**Work instruction**
So that the copy matches the original, write out every entry exactly.

**Material for this exercise**
---------------
/-- DaybookControl (R417, R418): ARM empties the partition and arms it unless its mode is OFF, TRIGGER of an armed TRIGGERED
partition whose sources name it makes it POST or, when nothing is to follow, STOPPED, and STOP stops it. -/
def Obligations.DaybookCommandsAct : Prop :=
  ∀ (s : State) (a : Access) (c : Nat), s.hears a = true → a.path = .pf s.dict.steward → 1 ≤ c → c ≤ 254 →
    (s.cuvee c).state ≠ .none →
    ((s.book c).state = 3 → s.bookMode c ≠ 0 →
      ∃ t, exec (.arm a c) s = .next t ∧ t.answered a 0 = true ∧ (t.book c).state = 1 ∧ (t.book c).recs = [] ∧
        (t.book c).lost = 0) ∧
    ((s.book c).state = 1 → s.bookMode c = 3 → bit (s.bookTriggers c) 0 = true → 1 < s.bookPositions c →
      ∃ t, exec (.trigger a c) s = .next t ∧ t.answered a 0 = true ∧ ((t.book c).state = 2 ∨ (t.book c).state = 3) ∧
        (t.book c).trigPos = (s.book c).next % (s.bookPositions c - 1)) ∧
    ((s.book c).state = 1 →
      ∃ t, exec (.stop a c) s = .next t ∧ t.answered a 0 = true ∧ (t.book c).state = 3 ∧ (t.book c).recs = (s.book c).recs)

/-- ResetCommand (R454): PARCEL of a parcel that no cuvee beyond DEFINED holds, and that is not the estate's, begins and takes
its units out of the pool; ESTATE_WARM loses every cuvee.
Where the manual is silent or open it rests on the model's reading or choice: log 139. -/
def Obligations.ResetCommandsBegin : Prop :=
  (∀ (s : State) (a : Access) (p : Nat), s.hears a = true → a.path = .pf s.dict.steward → p < 16 → s.parcelHeld p = false →
    (s.obs.estate.any fun k => pcParcel k == p) = false → s.faults.resetPhase ≠ 1 →
    ∃ t, exec (.parcel a p) s = .next t ∧ t.answered a 0 = true ∧ t.faults.resetOp = 1 ∧ t.faults.resetPhase = 1 ∧
      t.faults.resetParcel = p ∧ ∀ u ∈ s.parcelUnits p, u ∈ t.dict.scrubbing) ∧
  (∀ (s : State) (a : Access) (boot : BootFindings), s.hears a = true → a.path = .pf s.dict.steward → s.faults.resetPhase ≠ 1 →
    ∃ t, exec (.estateWarm a boot) s = .next t ∧ t.answered a 0 = true ∧ t.faults.resetOp = 2 ∧ t.faults.resetPhase = 1 ∧
      t.faults.estateState = 3 ∧ t.cuvees = [] ∧ t.boot.findings = some boot)

/-- FirmwareCommit raises each rollback counter to the SVN of the component that runs, and lowers none (R380); FlashProgram at
OFFSET 0 erases the slot, which its answer waits for (R489).

SessionCommand (R388): OPEN adds an OFFERED session under the SESSION drawn, ACCEPT and COMPLETE of a blob that passes
their checks make a READY one, CLOSE erases one.

R398, R399: every record that is due, but a CLOSING one of a release under way, is signed, written to MeterLog and counted;
R388: a session that expires while no image uses it is erased.
Where the manual is silent or open it rests on the model's reading or choice: logs 37, 136. -/
def Obligations.FirmwareSessionsAndMeters : Prop :=
  ((∀ (s : State) (a : Access), s.hears a = true → a.path = .pf s.dict.steward → s.sec.booted ≠ 255 →
    ∃ t, exec (.firmwareCommit a) s = .next t ∧ t.answered a 0 = true ∧
      t.flash.rollback.length = s.flash.rollback.length ∧
      ∀ i < s.flash.rollback.length,
        t.flash.rollback.getD i 0 = max (s.flash.rollback.getD i 0) (s.svnOf s.sec.booted (i + 1))) ∧
  (∀ (s : State) (a : Access) (slot : Nat) (image : Blob), s.hears a = true → a.path = .pf s.dict.steward → slot < 2 →
    slot ≠ s.sec.booted → s.sec.booted ≠ 255 → s.flash.job = none → image.size ≤ 65528 → image.val < 2 ^ (8 * image.size) →
    s.accepts .manager 0x1020 1 (Blob.record [(1, slot), (3, 0), (4, 0), (image.size, image.val)]) default = true →
    ∃ t, exec (.flashProgram a slot 0 image) s = .next t ∧ t.flash.progSlot = slot ∧ t.flash.progState = 1 ∧
      t.flash.progBytes = image.size ∧ t.flash.job.isSome = true ∧ (t.window a.path).respGen = (s.window a.path).respGen)) ∧
  ((∀ (s : State) (a : Access) (digest id : Nat), s.hears a = true → a.path = .pf s.dict.steward → 0 < id → id < 2 ^ 32 →
    s.sec.find id = none → s.sec.sessions.length < 16 →
    ∃ (t : State) (e : Session), exec (.openSession a digest id) s = .next t ∧ t.answered a 0 = true ∧ t.sec.sessions = s.sec.sessions ++ [e] ∧
      e.id = id ∧ e.state = 1 ∧ e.role = 1) ∧
  (∀ (s : State) (a : Access) (b : Blob), s.hears a = true → a.path = .pf s.dict.steward → b.size ≤ 8184 →
    b.val < 2 ^ (8 * b.size) → (s.chkSession (sessionRecord 2 0 b) { (default : Extra) with verifies := true }).code = 0 →
    ∃ (t : State) (e : Session), exec (.sessionAccept a b true) s = .next t ∧ t.answered a 0 = true ∧ t.sec.sessions = s.sec.sessions ++ [e] ∧
      e.id = blobId (sessionRecord 2 0 b) ∧ e.state = 2 ∧ e.role = 2) ∧
  (∀ (s : State) (a : Access) (b : Blob), s.hears a = true → a.path = .pf s.dict.steward → b.size ≤ 8184 →
    b.val < 2 ^ (8 * b.size) → (s.chkSession (sessionRecord 3 0 b) { (default : Extra) with verifies := true }).code = 0 →
    ∃ t, exec (.complete a b true) s = .next t ∧ t.answered a 0 = true ∧
      ∀ e ∈ t.sec.sessions, e.id = blobId (sessionRecord 3 0 b) → e.state = 2) ∧
  (∀ (s : State) (a : Access) (id : Nat), s.hears a = true → a.path = .pf s.dict.steward → id < 2 ^ 32 →
    (s.sec.find id).isSome = true →
    ∃ t, exec (.close a id) s = .next t ∧ t.answered a 0 = true ∧ t.sec.sessions = s.sec.sessions.filter fun e => e.id != id)) ∧
  ((∀ (s : State) (c : Nat) (b : Blob), 1 ≤ c → c ≤ 254 → (∀ d, d ≠ c → (s.cuvee d).meter.due = []) →
    (s.cuvee c).meter.due = [b] → (s.cuvee c).state ≠ .releasing →
    ∃ (t : State) (r : Blob), exec .meterRecordWrite s = .next t ∧ (t.cuvee c).meter.due = [] ∧
      t.sec.meterWritten = (s.sec.meterWritten + 1) % 2 ^ 32 ∧ t.sec.meterLog.find (s.sec.meterWritten % 1024) = some r ∧
      (t.cuvee c).meter.prevDigest = Config.shake256 r 64) ∧
  (∀ (s : State) (id : Nat), (s.sec.sessions.any fun e => e.id == id && e.state == 3) = false →
    exec (.sessionExpiry id) s =
      .next { s with sec := { s.sec with sessions := s.sec.sessions.filter fun x => x.id != id } }))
---------------
**Solution to this problem**
/-- DaybookControl (R417, R418): ARM empties the partition and arms it unless its mode is OFF, TRIGGER of an armed TRIGGERED
partition whose sources name it makes it POST or, when nothing is to follow, STOPPED, and STOP stops it. -/
def Obligations.DaybookCommandsAct : Prop :=
  ∀ (s : State) (a : Access) (c : Nat), s.hears a = true → a.path = .pf s.dict.steward → 1 ≤ c → c ≤ 254 →
    (s.cuvee c).state ≠ .none →
    ((s.book c).state = 3 → s.bookMode c ≠ 0 →
      ∃ t, exec (.arm a c) s = .next t ∧ t.answered a 0 = true ∧ (t.book c).state = 1 ∧ (t.book c).recs = [] ∧
        (t.book c).lost = 0) ∧
    ((s.book c).state = 1 → s.bookMode c = 3 → bit (s.bookTriggers c) 0 = true → 1 < s.bookPositions c →
      ∃ t, exec (.trigger a c) s = .next t ∧ t.answered a 0 = true ∧ ((t.book c).state = 2 ∨ (t.book c).state = 3) ∧
        (t.book c).trigPos = (s.book c).next % (s.bookPositions c - 1)) ∧
    ((s.book c).state = 1 →
      ∃ t, exec (.stop a c) s = .next t ∧ t.answered a 0 = true ∧ (t.book c).state = 3 ∧ (t.book c).recs = (s.book c).recs)

/-- ResetCommand (R454): PARCEL of a parcel that no cuvee beyond DEFINED holds, and that is not the estate's, begins and takes
its units out of the pool; ESTATE_WARM loses every cuvee.
Where the manual is silent or open it rests on the model's reading or choice: log 139. -/
def Obligations.ResetCommandsBegin : Prop :=
  (∀ (s : State) (a : Access) (p : Nat), s.hears a = true → a.path = .pf s.dict.steward → p < 16 → s.parcelHeld p = false →
    (s.obs.estate.any fun k => pcParcel k == p) = false → s.faults.resetPhase ≠ 1 →
    ∃ t, exec (.parcel a p) s = .next t ∧ t.answered a 0 = true ∧ t.faults.resetOp = 1 ∧ t.faults.resetPhase = 1 ∧
      t.faults.resetParcel = p ∧ ∀ u ∈ s.parcelUnits p, u ∈ t.dict.scrubbing) ∧
  (∀ (s : State) (a : Access) (boot : BootFindings), s.hears a = true → a.path = .pf s.dict.steward → s.faults.resetPhase ≠ 1 →
    ∃ t, exec (.estateWarm a boot) s = .next t ∧ t.answered a 0 = true ∧ t.faults.resetOp = 2 ∧ t.faults.resetPhase = 1 ∧
      t.faults.estateState = 3 ∧ t.cuvees = [] ∧ t.boot.findings = some boot)

/-- FirmwareCommit raises each rollback counter to the SVN of the component that runs, and lowers none (R380); FlashProgram at
OFFSET 0 erases the slot, which its answer waits for (R489).

SessionCommand (R388): OPEN adds an OFFERED session under the SESSION drawn, ACCEPT and COMPLETE of a blob that passes
their checks make a READY one, CLOSE erases one.

R398, R399: every record that is due, but a CLOSING one of a release under way, is signed, written to MeterLog and counted;
R388: a session that expires while no image uses it is erased.
Where the manual is silent or open it rests on the model's reading or choice: logs 37, 136. -/
def Obligations.FirmwareSessionsAndMeters : Prop :=
  ((∀ (s : State) (a : Access), s.hears a = true → a.path = .pf s.dict.steward → s.sec.booted ≠ 255 →
    ∃ t, exec (.firmwareCommit a) s = .next t ∧ t.answered a 0 = true ∧
      t.flash.rollback.length = s.flash.rollback.length ∧
      ∀ i < s.flash.rollback.length,
        t.flash.rollback.getD i 0 = max (s.flash.rollback.getD i 0) (s.svnOf s.sec.booted (i + 1))) ∧
  (∀ (s : State) (a : Access) (slot : Nat) (image : Blob), s.hears a = true → a.path = .pf s.dict.steward → slot < 2 →
    slot ≠ s.sec.booted → s.sec.booted ≠ 255 → s.flash.job = none → image.size ≤ 65528 → image.val < 2 ^ (8 * image.size) →
    s.accepts .manager 0x1020 1 (Blob.record [(1, slot), (3, 0), (4, 0), (image.size, image.val)]) default = true →
    ∃ t, exec (.flashProgram a slot 0 image) s = .next t ∧ t.flash.progSlot = slot ∧ t.flash.progState = 1 ∧
      t.flash.progBytes = image.size ∧ t.flash.job.isSome = true ∧ (t.window a.path).respGen = (s.window a.path).respGen)) ∧
  ((∀ (s : State) (a : Access) (digest id : Nat), s.hears a = true → a.path = .pf s.dict.steward → 0 < id → id < 2 ^ 32 →
    s.sec.find id = none → s.sec.sessions.length < 16 →
    ∃ (t : State) (e : Session), exec (.openSession a digest id) s = .next t ∧ t.answered a 0 = true ∧ t.sec.sessions = s.sec.sessions ++ [e] ∧
      e.id = id ∧ e.state = 1 ∧ e.role = 1) ∧
  (∀ (s : State) (a : Access) (b : Blob), s.hears a = true → a.path = .pf s.dict.steward → b.size ≤ 8184 →
    b.val < 2 ^ (8 * b.size) → (s.chkSession (sessionRecord 2 0 b) { (default : Extra) with verifies := true }).code = 0 →
    ∃ (t : State) (e : Session), exec (.sessionAccept a b true) s = .next t ∧ t.answered a 0 = true ∧ t.sec.sessions = s.sec.sessions ++ [e] ∧
      e.id = blobId (sessionRecord 2 0 b) ∧ e.state = 2 ∧ e.role = 2) ∧
  (∀ (s : State) (a : Access) (b : Blob), s.hears a = true → a.path = .pf s.dict.steward → b.size ≤ 8184 →
    b.val < 2 ^ (8 * b.size) → (s.chkSession (sessionRecord 3 0 b) { (default : Extra) with verifies := true }).code = 0 →
    ∃ t, exec (.complete a b true) s = .next t ∧ t.answered a 0 = true ∧
      ∀ e ∈ t.sec.sessions, e.id = blobId (sessionRecord 3 0 b) → e.state = 2) ∧
  (∀ (s : State) (a : Access) (id : Nat), s.hears a = true → a.path = .pf s.dict.steward → id < 2 ^ 32 →
    (s.sec.find id).isSome = true →
    ∃ t, exec (.close a id) s = .next t ∧ t.answered a 0 = true ∧ t.sec.sessions = s.sec.sessions.filter fun e => e.id != id)) ∧
  ((∀ (s : State) (c : Nat) (b : Blob), 1 ≤ c → c ≤ 254 → (∀ d, d ≠ c → (s.cuvee d).meter.due = []) →
    (s.cuvee c).meter.due = [b] → (s.cuvee c).state ≠ .releasing →
    ∃ (t : State) (r : Blob), exec .meterRecordWrite s = .next t ∧ (t.cuvee c).meter.due = [] ∧
      t.sec.meterWritten = (s.sec.meterWritten + 1) % 2 ^ 32 ∧ t.sec.meterLog.find (s.sec.meterWritten % 1024) = some r ∧
      (t.cuvee c).meter.prevDigest = Config.shake256 r 64) ∧
  (∀ (s : State) (id : Nat), (s.sec.sessions.any fun e => e.id == id && e.state == 3) = false →
    exec (.sessionExpiry id) s =
      .next { s with sec := { s.sec with sessions := s.sec.sessions.filter fun x => x.id != id } }))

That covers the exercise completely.